━━━ Data for the task ━━━
-- ==== Sys2Proof/Laws/Sessions.lean ====
section
/-! SUPPORT. Which operations leave the open sessions as they are. -/
namespace Sys2Proof.Machine

-- One proof after another: a check of the whole text in one process stays within its memory.
set_option Elab.async false

@[simp] theorem State.foldl_sessions {β : Type} (f : State → β → State) (h : ∀ s x, (f s x).ctl.sessions = s.ctl.sessions) (l : List β) (s : State) :
    (l.foldl f s).ctl.sessions = s.ctl.sessions := by
  induction l generalizing s with
  | nil => rfl
  | cons a l ih => rw [List.foldl_cons, ih, h]

@[simp] theorem ite_sessions (c : Prop) [Decidable c] (a b : Control) : (if c then a else b).sessions = if c then a.sessions else b.sessions := by split <;> rfl
@[simp] theorem State.foldl_challenges {β : Type} (f : State → β → State) (h : ∀ s x, (f s x).ctl.challenges = s.ctl.challenges) (l : List β) (s : State) :
    (l.foldl f s).ctl.challenges = s.ctl.challenges := by
  induction l generalizing s with
  | nil => rfl
  | cons a l ih => rw [List.foldl_cons, ih, h]
@[simp] theorem ite_challenges (c : Prop) [Decidable c] (a b : Control) : (if c then a else b).challenges = if c then a.challenges else b.challenges := by split <;> rfl
@[simp] theorem Control.record_sessions (c : Control) (tick : BitVec 48) (port kind : Nat) (session : BitVec 16) (opcode object count origin value : Nat) :
    (c.record tick port kind session opcode object count origin value).sessions = c.sessions ∧
    (c.record tick port kind session opcode object count origin value).challenges = c.challenges := ⟨rfl, rfl⟩

@[simp] theorem State.placeReply_sessions (s : State) (port origin : Nat) (r : List Byte) :
    (State.placeReply s port origin r).ctl.sessions = s.ctl.sessions ∧ (State.placeReply s port origin r).ctl.challenges = s.ctl.challenges := by
  simp only [State.placeReply]
  repeat' split
  all_goals simp

@[simp] theorem State.reply_sessions (s : State) (j : Job) (status detail : Nat) (data : List Byte) :
    (State.reply s j status detail data).ctl.sessions = s.ctl.sessions ∧ (State.reply s j status detail data).ctl.challenges = s.ctl.challenges := by
  simp only [State.reply]
  repeat' split
  all_goals simp

@[simp] theorem State.recordJob_sessions (s : State) (j : Job) (count value : Nat) :
    (State.recordJob s j count value).ctl.sessions = s.ctl.sessions ∧ (State.recordJob s j count value).ctl.challenges = s.ctl.challenges := by
  simp only [State.recordJob]
  all_goals simp

@[simp] theorem State.accept_sessions (s : State) (j : Job) (data : List Byte) (count value : Nat) :
    (State.accept s j data count value).ctl.sessions = s.ctl.sessions ∧ (State.accept s j data count value).ctl.challenges = s.ctl.challenges := by
  simp only [State.accept]
  all_goals simp

@[simp] theorem State.acceptWith_sessions (s : State) (j : Job) (detail : Nat) (data : List Byte) (count value : Nat) :
    (State.acceptWith s j detail data count value).ctl.sessions = s.ctl.sessions ∧ (State.acceptWith s j detail data count value).ctl.challenges = s.ctl.challenges := by
  simp only [State.acceptWith]
  all_goals simp

@[simp] theorem State.notInState_sessions (s : State) (j : Job) :
    (State.notInState s j).ctl.sessions = s.ctl.sessions ∧ (State.notInState s j).ctl.challenges = s.ctl.challenges := by
  simp only [State.notInState]
  all_goals simp

@[simp] theorem State.outOfRange_sessions (s : State) (j : Job) :
    (State.outOfRange s j).ctl.sessions = s.ctl.sessions ∧ (State.outOfRange s j).ctl.challenges = s.ctl.challenges := by
  simp only [State.outOfRange]
  all_goals simp

@[simp] theorem State.busy_sessions (s : State) (j : Job) (detail : Nat) :
    (State.busy s j detail).ctl.sessions = s.ctl.sessions ∧ (State.busy s j detail).ctl.challenges = s.ctl.challenges := by
  simp only [State.busy]
  all_goals simp

@[simp] theorem State.refuseConfig_sessions (s : State) (j : Job) (code kind index : Nat) (figures : List Byte) :
    (State.refuseConfig s j code kind index figures).ctl.sessions = s.ctl.sessions ∧ (State.refuseConfig s j code kind index figures).ctl.challenges = s.ctl.challenges := by
  simp only [State.refuseConfig]
  all_goals simp

@[simp] theorem State.bootRecord_sessions (s : State) :
    (State.bootRecord s).ctl.sessions = s.ctl.sessions ∧ (State.bootRecord s).ctl.challenges = s.ctl.challenges := by
  simp only [State.bootRecord]
  all_goals simp

@[simp] theorem State.bootIdle_sessions (s : State) :
    (State.bootIdle s).ctl.sessions = s.ctl.sessions ∧ (State.bootIdle s).ctl.challenges = s.ctl.challenges := by
  simp only [State.bootIdle]
  repeat' split
  all_goals simp

@[simp] theorem State.enterPhoto_sessions (s : State) (j : Job) (x : PhotoThing) :
    (State.enterPhoto s j x).ctl.sessions = s.ctl.sessions ∧ (State.enterPhoto s j x).ctl.challenges = s.ctl.challenges := by
  simp only [State.enterPhoto]
  all_goals simp

@[simp] theorem State.losePhoto_sessions (s : State) (j : Job) :
    (State.losePhoto s j).ctl.sessions = s.ctl.sessions ∧ (State.losePhoto s j).ctl.challenges = s.ctl.challenges := by
  simp only [State.losePhoto]
  all_goals simp

@[simp] theorem State.enqueue_sessions (s : State) (j : Job) (data : List Byte) (now_ : State → State) (h : (now_ s).ctl.sessions = s.ctl.sessions) (h' : (now_ s).ctl.challenges = s.ctl.challenges) :
    (s.enqueue j data now_).ctl.sessions = s.ctl.sessions ∧ (s.enqueue j data now_).ctl.challenges = s.ctl.challenges := by
  simp only [State.enqueue]
  split <;> simp [h, h']

@[simp] theorem State.doParamWrite_sessions (s : State) (j : Job) :
    (State.doParamWrite s j).ctl.sessions = s.ctl.sessions ∧ (State.doParamWrite s j).ctl.challenges = s.ctl.challenges := by
  simp only [State.doParamWrite]
  repeat' split
  all_goals simp

@[simp] theorem State.doParamBlock_sessions (s : State) (j : Job) :
    (State.doParamBlock s j).ctl.sessions = s.ctl.sessions ∧ (State.doParamBlock s j).ctl.challenges = s.ctl.challenges := by
  simp only [State.doParamBlock]
  repeat' split
  all_goals simp

@[simp] theorem State.doParamRead_sessions (s : State) (j : Job) :
    (State.doParamRead s j).ctl.sessions = s.ctl.sessions ∧ (State.doParamRead s j).ctl.challenges = s.ctl.challenges := by
  simp only [State.doParamRead]
  repeat' split
  all_goals simp

@[simp] theorem State.applyJobs_sessions (s : State) (l : List Job) :
    (State.applyJobs s l).ctl.sessions = s.ctl.sessions ∧ (State.applyJobs s l).ctl.challenges = s.ctl.challenges := by
  simp only [State.applyJobs]
  all_goals simp

@[simp] theorem State.applyQueue_sessions (s : State) (n : Nat) :
    (State.applyQueue s n).ctl.sessions = s.ctl.sessions ∧ (State.applyQueue s n).ctl.challenges = s.ctl.challenges := by
  simp only [State.applyQueue]
  all_goals simp

@[simp] theorem State.shadowWrite_sessions (s : State) (j : Job) (data : List Byte) :
    (State.shadowWrite s j data).ctl.sessions = s.ctl.sessions ∧ (State.shadowWrite s j data).ctl.challenges = s.ctl.challenges := by
  simp only [State.shadowWrite]
  repeat' split
  all_goals simp

@[simp] theorem State.doGraphLoad_sessions (s : State) (j : Job) :
    (State.doGraphLoad s j).ctl.sessions = s.ctl.sessions ∧ (State.doGraphLoad s j).ctl.challenges = s.ctl.challenges := by
  simp only [State.doGraphLoad]
  repeat' split
  all_goals simp

@[simp] theorem State.doNodeWrite_sessions (s : State) (j : Job) :
    (State.doNodeWrite s j).ctl.sessions = s.ctl.sessions ∧ (State.doNodeWrite s j).ctl.challenges = s.ctl.challenges := by
  simp only [State.doNodeWrite]
  repeat' split
  all_goals simp

@[simp] theorem State.doNodeRead_sessions (s : State) (j : Job) :
    (State.doNodeRead s j).ctl.sessions = s.ctl.sessions ∧ (State.doNodeRead s j).ctl.challenges = s.ctl.challenges := by
  simp only [State.doNodeRead]
  repeat' split
  all_goals simp

@[simp] theorem State.doSprintWrite_sessions (s : State) (j : Job) :
    (State.doSprintWrite s j).ctl.sessions = s.ctl.sessions ∧ (State.doSprintWrite s j).ctl.challenges = s.ctl.challenges := by
  simp only [State.doSprintWrite]
  repeat' split
  all_goals simp

@[simp] theorem State.doSprintRead_sessions (s : State) (j : Job) :
    (State.doSprintRead s j).ctl.sessions = s.ctl.sessions ∧ (State.doSprintRead s j).ctl.challenges = s.ctl.challenges := by
  simp only [State.doSprintRead]
  repeat' split
  all_goals simp

@[simp] theorem State.doSlotWrite_sessions (s : State) (j : Job) :
    (State.doSlotWrite s j).ctl.sessions = s.ctl.sessions ∧ (State.doSlotWrite s j).ctl.challenges = s.ctl.challenges := by
  simp only [State.doSlotWrite]
  repeat' split
  all_goals simp

@[simp] theorem State.doSlotRead_sessions (s : State) (j : Job) :
    (State.doSlotRead s j).ctl.sessions = s.ctl.sessions ∧ (State.doSlotRead s j).ctl.challenges = s.ctl.challenges := by
  simp only [State.doSlotRead]
  repeat' split
  all_goals simp

@[simp] theorem State.endFreeze_sessions (s : State) :
    (State.endFreeze s).ctl.sessions = s.ctl.sessions ∧ (State.endFreeze s).ctl.challenges = s.ctl.challenges := by
  simp only [State.endFreeze]
  repeat' split
  all_goals simp

@[simp] theorem State.refuseCheck_sessions (s : State) (j : Job) (v : Verdict) :
    (State.refuseCheck s j v).ctl.sessions = s.ctl.sessions ∧ (State.refuseCheck s j v).ctl.challenges = s.ctl.challenges := by
  simp only [State.refuseCheck]
  all_goals simp

@[simp] theorem State.doBankSwap_sessions (s : State) (j : Job) :
    (State.doBankSwap s j).ctl.sessions = s.ctl.sessions ∧ (State.doBankSwap s j).ctl.challenges = s.ctl.challenges := by
  simp only [State.doBankSwap]
  repeat' split
  all_goals simp

@[simp] theorem State.doArm_sessions (s : State) (j : Job) :
    (State.doArm s j).ctl.sessions = s.ctl.sessions ∧ (State.doArm s j).ctl.challenges = s.ctl.challenges := by
  simp only [State.doArm]
  repeat' split
  all_goals simp

@[simp] theorem State.armChecked_sessions (s : State) (p : Pending) :
    (State.armChecked s p).ctl.sessions = s.ctl.sessions ∧ (State.armChecked s p).ctl.challenges = s.ctl.challenges := by
  simp only [State.armChecked]
  repeat' split
  all_goals simp

@[simp] theorem State.recallChecked_sessions (s : State) (p : Pending) (arm : Bool) :
    (State.recallChecked s p arm).ctl.sessions = s.ctl.sessions ∧ (State.recallChecked s p arm).ctl.challenges = s.ctl.challenges := by
  simp only [State.recallChecked]
  repeat' split
  all_goals simp

@[simp] theorem State.doGraphCheck_sessions (s : State) (j : Job) :
    (State.doGraphCheck s j).ctl.sessions = s.ctl.sessions ∧ (State.doGraphCheck s j).ctl.challenges = s.ctl.challenges := by
  simp only [State.doGraphCheck]
  repeat' split
  all_goals simp

@[simp] theorem State.graphChecked_sessions (s : State) (j : Job) :
    (State.graphChecked s j).ctl.sessions = s.ctl.sessions ∧ (State.graphChecked s j).ctl.challenges = s.ctl.challenges := by
  simp only [State.graphChecked]
  repeat' split
  all_goals simp

@[simp] theorem State.doConfigSave_sessions (s : State) (j : Job) :
    (State.doConfigSave s j).ctl.sessions = s.ctl.sessions ∧ (State.doConfigSave s j).ctl.challenges = s.ctl.challenges := by
  simp only [State.doConfigSave]
  repeat' split
  all_goals simp

@[simp] theorem State.saveSnapshot_sessions (s : State) :
    (State.saveSnapshot s).ctl.sessions = s.ctl.sessions ∧ (State.saveSnapshot s).ctl.challenges = s.ctl.challenges := by
  simp only [State.saveSnapshot]
  repeat' split
  all_goals simp

@[simp] theorem State.doConfigRecall_sessions (s : State) (j : Job) :
    (State.doConfigRecall s j).ctl.sessions = s.ctl.sessions ∧ (State.doConfigRecall s j).ctl.challenges = s.ctl.challenges := by
  simp only [State.doConfigRecall]
  repeat' split
  all_goals simp

@[simp] theorem State.doFwStage_sessions (s : State) (j : Job) :
    (State.doFwStage s j).ctl.sessions = s.ctl.sessions ∧ (State.doFwStage s j).ctl.challenges = s.ctl.challenges := by
  simp only [State.doFwStage]
  repeat' split
  all_goals simp

@[simp] theorem State.doFwCommit_sessions (s : State) (j : Job) :
    (State.doFwCommit s j).ctl.sessions = s.ctl.sessions ∧ (State.doFwCommit s j).ctl.challenges = s.ctl.challenges := by
  simp only [State.doFwCommit]
  repeat' split
  all_goals simp

@[simp] theorem State.dropInbox_sessions (s : State) :
    (State.dropInbox s).ctl.sessions = s.ctl.sessions ∧ (State.dropInbox s).ctl.challenges = s.ctl.challenges := by
  simp only [State.dropInbox]
  all_goals simp

@[simp] theorem State.mramUe_sessions (s : State) (word : Nat) :
    (State.mramUe s word).ctl.sessions = s.ctl.sessions ∧ (State.mramUe s word).ctl.challenges = s.ctl.challenges := by
  simp only [State.mramUe]
  repeat' split
  all_goals simp

@[simp] theorem State.clearControl_sessions (s : State) :
    (State.clearControl s).ctl.sessions = s.ctl.sessions ∧ (State.clearControl s).ctl.challenges = s.ctl.challenges := by
  simp only [State.clearControl]
  all_goals simp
━━━
What you have to do: An exact copy of the lines from the one holding "theorem State.doFwStage_sessions (s" through the end of the data is the whole answer.

Exercise output:
@[simp] theorem State.doFwStage_sessions (s : State) (j : Job) :
    (State.doFwStage s j).ctl.sessions = s.ctl.sessions ∧ (State.doFwStage s j).ctl.challenges = s.ctl.challenges := by
  simp only [State.doFwStage]
  repeat' split
  all_goals simp

@[simp] theorem State.doFwCommit_sessions (s : State) (j : Job) :
    (State.doFwCommit s j).ctl.sessions = s.ctl.sessions ∧ (State.doFwCommit s j).ctl.challenges = s.ctl.challenges := by
  simp only [State.doFwCommit]
  repeat' split
  all_goals simp

@[simp] theorem State.dropInbox_sessions (s : State) :
    (State.dropInbox s).ctl.sessions = s.ctl.sessions ∧ (State.dropInbox s).ctl.challenges = s.ctl.challenges := by
  simp only [State.dropInbox]
  all_goals simp

@[simp] theorem State.mramUe_sessions (s : State) (word : Nat) :
    (State.mramUe s word).ctl.sessions = s.ctl.sessions ∧ (State.mramUe s word).ctl.challenges = s.ctl.challenges := by
  simp only [State.mramUe]
  repeat' split
  all_goals simp

@[simp] theorem State.clearControl_sessions (s : State) :
    (State.clearControl s).ctl.sessions = s.ctl.sessions ∧ (State.clearControl s).ctl.challenges = s.ctl.challenges := by
  simp only [State.clearControl]
  all_goals simp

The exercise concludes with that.